▶ [ASSIGNMENT]
Below are entries; output exactly the lines from the one with "exact readCell_setFlag_other hf" to the one with "[State.reset, hasFlag, hasFlagBit]", both included, and nothing else.

[MATERIAL TO PROCESS Boundary: Start]

theorem extractLsb'_high_eq_div (v : Half) : v.extractLsb' 8 8 = BitVec.ofNat 8 (v.toNat / 256) := by
  rw [BitVec.extractLsb', Nat.shiftRight_eq_div_pow]

theorem extractLsb'_low_eq_mod (v : Half) : v.extractLsb' 0 8 = BitVec.ofNat 8 (v.toNat % 256) := by
  apply BitVec.eq_of_toNat_eq
  simp

/-- A pair write in the terms of R29: the quotient by 256 to the first register, the remainder to the second. -/
theorem writePair_eq_div_mod (p : PairName) (v : Half) (k : RegBank) :
    writePair p v k =
      setCell (pairLow p) (BitVec.ofNat 8 (v.toNat % 256))
        (setCell (pairHigh p) (BitVec.ofNat 8 (v.toNat / 256)) k) := by
  rw [writePair, extractLsb'_high_eq_div, extractLsb'_low_eq_mod]

/-! ### What an operation leaves in the register bank -/

/-- `read(r)` answers the cell and changes nothing (R30). -/
theorem perform_read (r : RegName) (s : State) :
    perform (.read r) s = .next (s.setResponse (some (.byte (readCell r s.bank)))) := rfl

/-- The register bank after an instruction (R100): the generated flags in F, then the sum in A. -/
def addBank (i : Instr) (k : RegBank) : RegBank :=
  setCell .a (addSum k.a (operandValue (instrTarget i) k))
    (setCell .f (packFlags (addFlags k.a (operandValue (instrTarget i) k))) k)

/-- An instruction always completes, with the bank `addBank` and status OK (R100). -/
theorem exec_eq_addBank (i : Instr) (s : State) :
    exec i s = .next ((s.setBank (addBank i s.bank)).setResponse (some (.status .ok))) := by
  rw [exec_eq_execAdd, execAdd_eq]
  rfl

theorem eq_of_exec_next {i : Instr} {s t : State} (h : exec i s = .next t) :
    t = (s.setBank (addBank i s.bank)).setResponse (some (.status .ok)) := by
  injection (exec_eq_addBank i s).symm.trans h with ht
  exact ht.symm

theorem readCell_addBank_other {q : RegName} (ha : q ≠ .a) (hf : q ≠ .f) (i : Instr) (k : RegBank) :
    readCell q (addBank i k) = readCell q k := by
  simp [addBank, ha, hf]

@[simp] theorem readCell_f_addBank (i : Instr) (k : RegBank) :
    readCell .f (addBank i k) = packFlags (addFlags k.a (operandValue (instrTarget i) k)) := rfl

/-- The setter of a flag touches no cell but F (R33). -/
theorem readCell_setFlag_other {q : RegName} (hf : q ≠ .f) (g : Flag) (b : Bool) (k : RegBank) :
    readCell q (setFlag g b k) = readCell q k := by
  simp [setFlag, hf]

@[simp] theorem readCell_f_setFlag (g : Flag) (b : Bool) (k : RegBank) :
    readCell .f (setFlag g b k) = setFlagBit g b (readCell .f k) := rfl

/-- Everything an operation can do to the register bank and the queue when it answers a next state: the queue stays, and
the bank stays or takes one of the four writes of R36. -/
theorem perform_bank_cases {o : HostOp} {s t : State} (h : perform o s = .next t) :
    t.pending = s.pending ∧
    (t.bank = s.bank ∨
      (∃ i, (o = .exec i ∨ ∃ w, o = .execWord w) ∧ t.bank = addBank i s.bank) ∨
      (∃ r v, o = .write r v ∧ (r = .f → flagByteOk v = true) ∧ t.bank = setCell r v s.bank) ∨
      (∃ p v, o = .writePair p v ∧ t.bank = writePair p v s.bank) ∨
      (∃ g b, o = .setFlag g b ∧ t.bank = setFlag g b s.bank)) := by
  obtain ⟨i, ho, he⟩ | ⟨w, -, -, rfl⟩ | ⟨r, -, rfl⟩ | ⟨r, v, ho, hok, rfl⟩ | ⟨v, -, -, rfl⟩ | ⟨p, -, rfl⟩ |
    ⟨p, v, ho, rfl⟩ | ⟨g, b, ho, rfl⟩ | ⟨g, -, rfl⟩ := perform_cases h
  · obtain rfl := eq_of_exec_next he
    have hop : o = .exec i ∨ ∃ w, o = .execWord w := ho.imp_right fun ⟨w, hw, _⟩ => ⟨w, hw⟩
    exact ⟨rfl, .inr (.inl ⟨i, hop, rfl⟩)⟩
  · exact ⟨rfl, .inl rfl⟩
  · exact ⟨rfl, .inl rfl⟩
  · exact ⟨rfl, .inr (.inr (.inl ⟨r, v, ho, hok, rfl⟩))⟩
  · exact ⟨rfl, .inl rfl⟩
  · exact ⟨rfl, .inl rfl⟩
  · exact ⟨rfl, .inr (.inr (.inr (.inl ⟨p, v, ho, rfl⟩)))⟩
  · exact ⟨rfl, .inr (.inr (.inr (.inr ⟨g, b, ho, rfl⟩)))⟩
  · exact ⟨rfl, .inl rfl⟩

/-- The writers of R36 keep R23's invariant: the flag generator and the setters by construction, the write of F by its
check, and every other write because its cell is not F. -/
theorem perform_keeps_flagNibbleZero {o : HostOp} {s t : State} (h : perform o s = .next t)
    (hs : s.FlagNibbleZero) : t.FlagNibbleZero := by
  rw [flagNibbleZero_iff] at hs ⊢
  obtain ⟨-, hk | ⟨i, -, hk⟩ | ⟨r, v, -, hok, hk⟩ | ⟨p, v, -, hk⟩ | ⟨g, b, -, hk⟩⟩ := perform_bank_cases h <;> rw [hk]
  · exact hs
  · rw [readCell_f_addBank]
    exact flagByteOk_packFlags _
  · exact flagByteOk_setCell hs hok
  · rw [readCell_f_writePair]
    exact hs
  · rw [readCell_f_setFlag]
    exact flagByteOk_setFlagBit hs g b

/-! ### The terms of the statements -/

@[simp] theorem bitOf_eq_flagPos (g : Flag) : bitOf g = flagPos g := by
  cases g <;> rfl

theorem mayWrite_writePair (p : PairName) (v : Half) : mayWrite (.writePair p v) = [pairHigh p, pairLow p] := by
  cases p <;> rfl

/-- An instruction may write A and F, in either of its forms (R36). -/
theorem mayWrite_of_exec {o : HostOp} {i : Instr} (h : o = .exec i ∨ ∃ w, o = .execWord w) :
    mayWrite o = [.a, .f] := by
  obtain rfl | ⟨w, rfl⟩ := h <;> rfl

@[simp] theorem readCell_powerOn (r : RegName) : readCell r RegBank.powerOn = 0#8 := by
  cases r <;> rfl

end Sys2Proof.Machine

namespace Sys2Proof.Proofs

open Sys2Proof.Machine Sys2Proof.Claims

/-- Settles O37: the idle step changes nothing, a reset gives the cells of power-on, and every operation keeps the
invariant. -/
theorem everyStepKeepsFlagNibbleZero : Obligations.EveryStepKeepsFlagNibbleZero := by
  intro s t hs h
  obtain ⟨-, rfl⟩ | ⟨rest, -, rfl⟩ | ⟨o, rest, -, ho⟩ := step_cases h
  · exact hs
  · exact reset_flagNibbleZero
  · exact perform_keeps_flagNibbleZero ho hs

/-- Settles O16: the check of R32 is divisibility by 16. -/
theorem writeOfFlagRegisterIsChecked : Obligations.WriteOfFlagRegisterIsChecked := by
  intro v s
  rw [← flagByteOk_iff_exists_mul]
  constructor
  · intro hok
    exact hostWrite_f_of_ok hok s
  · intro hbad
    exact hostWrite_f_of_not_ok (Bool.eq_false_of_not_eq_true hbad) s

/-- Settles O19: the two extracted bytes are the quotient and the remainder by 256. -/
theorem writePairSplitsTheValue : Obligations.WritePairSplitsTheValue := by
  intro v s
  have hwrite (p : PairName) : perform (.writePair p v) s =
      .next ((s.setBank (setCell (pairLow p) (BitVec.ofNat 8 (v.toNat % 256))
        (setCell (pairHigh p) (BitVec.ofNat 8 (v.toNat / 256)) s.bank))).setResponse (some (.status .ok))) := by
    rw [← writePair_eq_div_mod]
    rfl
  exact ⟨hwrite .bc, hwrite .de, hwrite .hl⟩

/-- Settles O21: `setFlag` sets one bit of the cell F. -/
theorem setFlagWritesExactlyOneBit : Obligations.SetFlagWritesExactlyOneBit := by
  intro g b s
  refine ⟨(s.setBank (setFlag g b s.bank)).setResponse (some .done), rfl, rfl, ?_, ?_, rfl, rfl⟩
  · intro j
    rw [bitOf_eq_flagPos]
    exact getLsbD_setFlagBit g b s.bank.f j
  · intro r hr
    exact readCell_setFlag_other hr g b s.bank

/-- Settles O24: each of the four ways to write the bank touches only cells that the table lists for it. -/
theorem operationsChangeOnlyListedCells : Obligations.OperationsChangeOnlyListedCells := by
  intro o s t h
  obtain ⟨hpending, hbank⟩ := perform_bank_cases h
  refine ⟨fun r hr => ?_, hpending⟩
  obtain hk | ⟨i, ho, hk⟩ | ⟨q, v, rfl, -, hk⟩ | ⟨p, v, rfl, hk⟩ | ⟨g, b, rfl, hk⟩ := hbank <;> rw [hk]
  · obtain ⟨ha, hf⟩ : r ≠ .a ∧ r ≠ .f := by simpa [mayWrite_of_exec ho] using hr
    exact readCell_addBank_other ha hf i s.bank
  · have hq : r ≠ q := by simpa [mayWrite] using hr
    exact readCell_setCell_other hq v s.bank
  · obtain ⟨hhi, hlo⟩ : r ≠ pairHigh p ∧ r ≠ pairLow p := by simpa [mayWrite_writePair] using hr
    rw [readCell_writePair, if_neg hlo, if_neg hhi]
  · have hf : r ≠ .f := by simpa [mayWrite] using hr
    exact readCell_setFlag_other hf g b s.bank

/-- Settles O1: views and flags are computed from the eight zero cells. -/
theorem powerOnReadsAllZero : Obligations.PowerOnReadsAllZero := by
  refine ⟨readCell_powerOn, fun p => ?_, fun g => ?_⟩
  · simp [State.reset, readPair]
  · simp [State.reset, hasFlag, hasFlagBit]

/-- Settles O2, on the one concrete reset state. -/
theorem resetHasFlagNibbleZeroAndNoMark : Obligations.ResetHasFlagNibbleZeroAndNoMark :=
  ⟨reset_flagNibbleZero, rfl⟩

/-- Settles O14; under the invariant F holds a multiple of 16. -/
theorem readAnswersTheCell : Obligations.ReadAnswersTheCell := by
  intro s
  refine ⟨perform_read .a s, perform_read .b s, perform_read .c s, perform_read .d s, perform_read .e s,
    perform_read .f s, perform_read .h s, perform_read .l s, fun hs => ?_⟩
  exact (flagByteOk_iff_toNat_mod s.bank.f).mp ((flagNibbleZero_iff s).mp hs)

/-- Settles O15: only the write of F is checked. -/
theorem writeOfOtherRegisterStoresValue : Obligations.WriteOfOtherRegisterStoresValue := by
  intro r v s hr
  refine ⟨_, hostWrite_of_ne_f hr v s, rfl, ?_, fun q hq => readCell_setCell_other hq v s.bank, rfl, rfl⟩
  rw [perform_read, State.setResponse_bank, State.setBank_bank, readCell_setCell_same]
  rfl

/-- Settles O18: the value of a view in the naturals. -/
theorem readPairAnswersTheView : Obligations.ReadPairAnswersTheView := by
  intro s
  have hread (p : PairName) : perform (.readPair p) s = .next (s.setResponse (some (.half (BitVec.ofNat 16
      (256 * (readCell (pairHigh p) s.bank).toNat + (readCell (pairLow p) s.bank).toNat))))) := by
    rw [← readPair_eq_ofNat]
    rfl
  exact ⟨hread .bc, hread .de, hread .hl⟩

/-- Settles O22: the model tests the bit that R24 gives the flag. -/
theorem hasFlagAnswersOneBit : Obligations.HasFlagAnswersOneBit := by
  intro g s
  rw [bitOf_eq_flagPos]
  rfl

end Sys2Proof.Proofs

/-! PROOFS. Accesses and their order (20_memory.md R62 to R68): the byte order of the views, repeated writes, and how a
host sequence composes. -/

namespace Sys2Proof.Machine

open Sys2Proof.Claims

/-! ### The byte order of the composite views -/

theorem pairHigh_ne_pairLow (p : PairName) : pairHigh p ≠ pairLow p := by
  cases p <;> decide

theorem pairHigh_ne_f (p : PairName) : pairHigh p ≠ .f := by
  cases p <;> decide

theorem pairLow_ne_f (p : PairName) : pairLow p ≠ .f := by
  cases p <;> decide

@[simp] theorem readCell_pairHigh_writePair (p : PairName) (v : Half) (k : RegBank) :
    readCell (pairHigh p) (writePair p v k) = BitVec.ofNat 8 (v.toNat / 256) := by
  rw [writePair_eq_div_mod, readCell_setCell_other (pairHigh_ne_pairLow p), readCell_setCell_same]

@[simp] theorem readCell_pairLow_writePair (p : PairName) (v : Half) (k : RegBank) :
    readCell (pairLow p) (writePair p v k) = BitVec.ofNat 8 (v.toNat % 256) := by
  rw [writePair_eq_div_mod, readCell_setCell_same]

/-- A view reads back the value a pair write gave it (R62). -/
@[simp] theorem readPair_writePair (p : PairName) (v : Half) (k : RegBank) :
    readPair p (writePair p v k) = v := by
  apply BitVec.eq_of_toNat_eq
  rw [toNat_readPair, readCell_pairHigh_writePair, readCell_pairLow_writePair]
  have hv := v.isLt
  simp only [BitVec.toNat_ofNat]
  omega

/-- A byte write of the first-named register is the view's high half (R62). -/
theorem toNat_readPair_setCell_pairHigh (p : PairName) (x : Byte) (k : RegBank) :
    (readPair p (setCell (pairHigh p) x k)).toNat = 256 * x.toNat + (readCell (pairLow p) k).toNat := by
  rw [toNat_readPair, readCell_setCell_same, readCell_setCell_other (pairHigh_ne_pairLow p).symm]

/-- A byte write of the second-named register is the view's low half (R62). -/
theorem toNat_readPair_setCell_pairLow (p : PairName) (x : Byte) (k : RegBank) :
    (readPair p (setCell (pairLow p) x k)).toNat = 256 * (readCell (pairHigh p) k).toNat + x.toNat := by
  rw [toNat_readPair, readCell_setCell_same, readCell_setCell_other (pairHigh_ne_pairLow p)]

/-- `read_pair(p)` answers the view and changes nothing (R28). -/
theorem perform_readPair (p : PairName) (s : State) :
    perform (.readPair p) s = .next (s.setResponse (some (.half (readPair p s.bank)))) := rfl

/-! ### Repeated writes -/

/-- Of two writes of one cell the second stands. -/
@[simp] theorem setCell_setCell (r : RegName) (v w : Byte) (k : RegBank) :
    setCell r w (setCell r v k) = setCell r w k := by
  cases r <;> rfl

@[simp] theorem writePair_writePair (p : PairName) (v w : Half) (k : RegBank) :
    writePair p w (writePair p v k) = writePair p w k := by
  cases p <;> rfl

@[simp] theorem setFlagBit_setFlagBit (g : Flag) (b c : Bool) (v : Byte) :
    setFlagBit g c (setFlagBit g b v) = setFlagBit g c v := by
  apply BitVec.eq_of_getLsbD_eq
  intro j _
  simp only [getLsbD_setFlagBit]
  split <;> rfl

@[simp] theorem setFlag_setFlag (g : Flag) (b c : Bool) (k : RegBank) :
    setFlag g c (setFlag g b k) = setFlag g c k := by
  simp [setFlag]

/-- A host's write that passes the check of R32, which concerns F only, stores the value (R31, R32). -/
theorem hostWrite_of_accepted {r : RegName} {v : Byte} (h : r = .f → flagByteOk v = true) (s : State) :
    hostWrite r v s = .next ((s.setBank (setCell r v s.bank)).setResponse (some (.status .ok))) := by
  by_cases hr : r = .f
  · subst hr
    exact hostWrite_f_of_ok (h rfl) s
  · exact hostWrite_of_ne_f hr v s

/-- A host's write either passes the check of R32 or is one of F that fails it. -/
theorem write_accepted_or_refused (r : RegName) (v : Byte) :
    (r = .f → flagByteOk v = true) ∨ (r = .f ∧ flagByteOk v = false) := by
  by_cases hr : r = .f
  · cases hv : flagByteOk v with
    | true => exact .inl fun _ => rfl
    | false => exact .inr ⟨hr, rfl⟩
  · exact .inl fun hf => absurd hf hr

/-- A write of R66 stores by a map of the register bank that a second application does not change, and its answer does
not depend on the state; the map of a refused write is the identity. -/
theorem perform_of_isWrite {o : HostOp} (hw : isWrite o = true) :
    ∃ (f : RegBank → RegBank) (r : Response), (∀ k, f (f k) = f k) ∧
      ∀ s, perform o s = .next ((s.setBank (f s.bank)).setResponse (some r)) := by
  cases o with
  | write r v =>
    obtain hok | ⟨rfl, hbad⟩ := write_accepted_or_refused r v
    · exact ⟨setCell r v, .status .ok, setCell_setCell r v v, hostWrite_of_accepted hok⟩
    · exact ⟨id, .status (.error .invalidFlagValue), fun _ => rfl, hostWrite_f_of_not_ok hbad⟩
  | writePair p v => exact ⟨writePair p v, .status .ok, writePair_writePair p v v, fun _ => rfl⟩
  | setFlag g b => exact ⟨setFlag g b, .done, setFlag_setFlag g b b, fun _ => rfl⟩
  | exec | execWord | read | readPair | hasFlag => cases hw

[MATERIAL TO PROCESS Boundary: End]

▶ [OUTPUT]
    exact readCell_setFlag_other hf g b s.bank

/-- Settles O1: views and flags are computed from the eight zero cells. -/
theorem powerOnReadsAllZero : Obligations.PowerOnReadsAllZero := by
  refine ⟨readCell_powerOn, fun p => ?_, fun g => ?_⟩
  · simp [State.reset, readPair]
  · simp [State.reset, hasFlag, hasFlagBit]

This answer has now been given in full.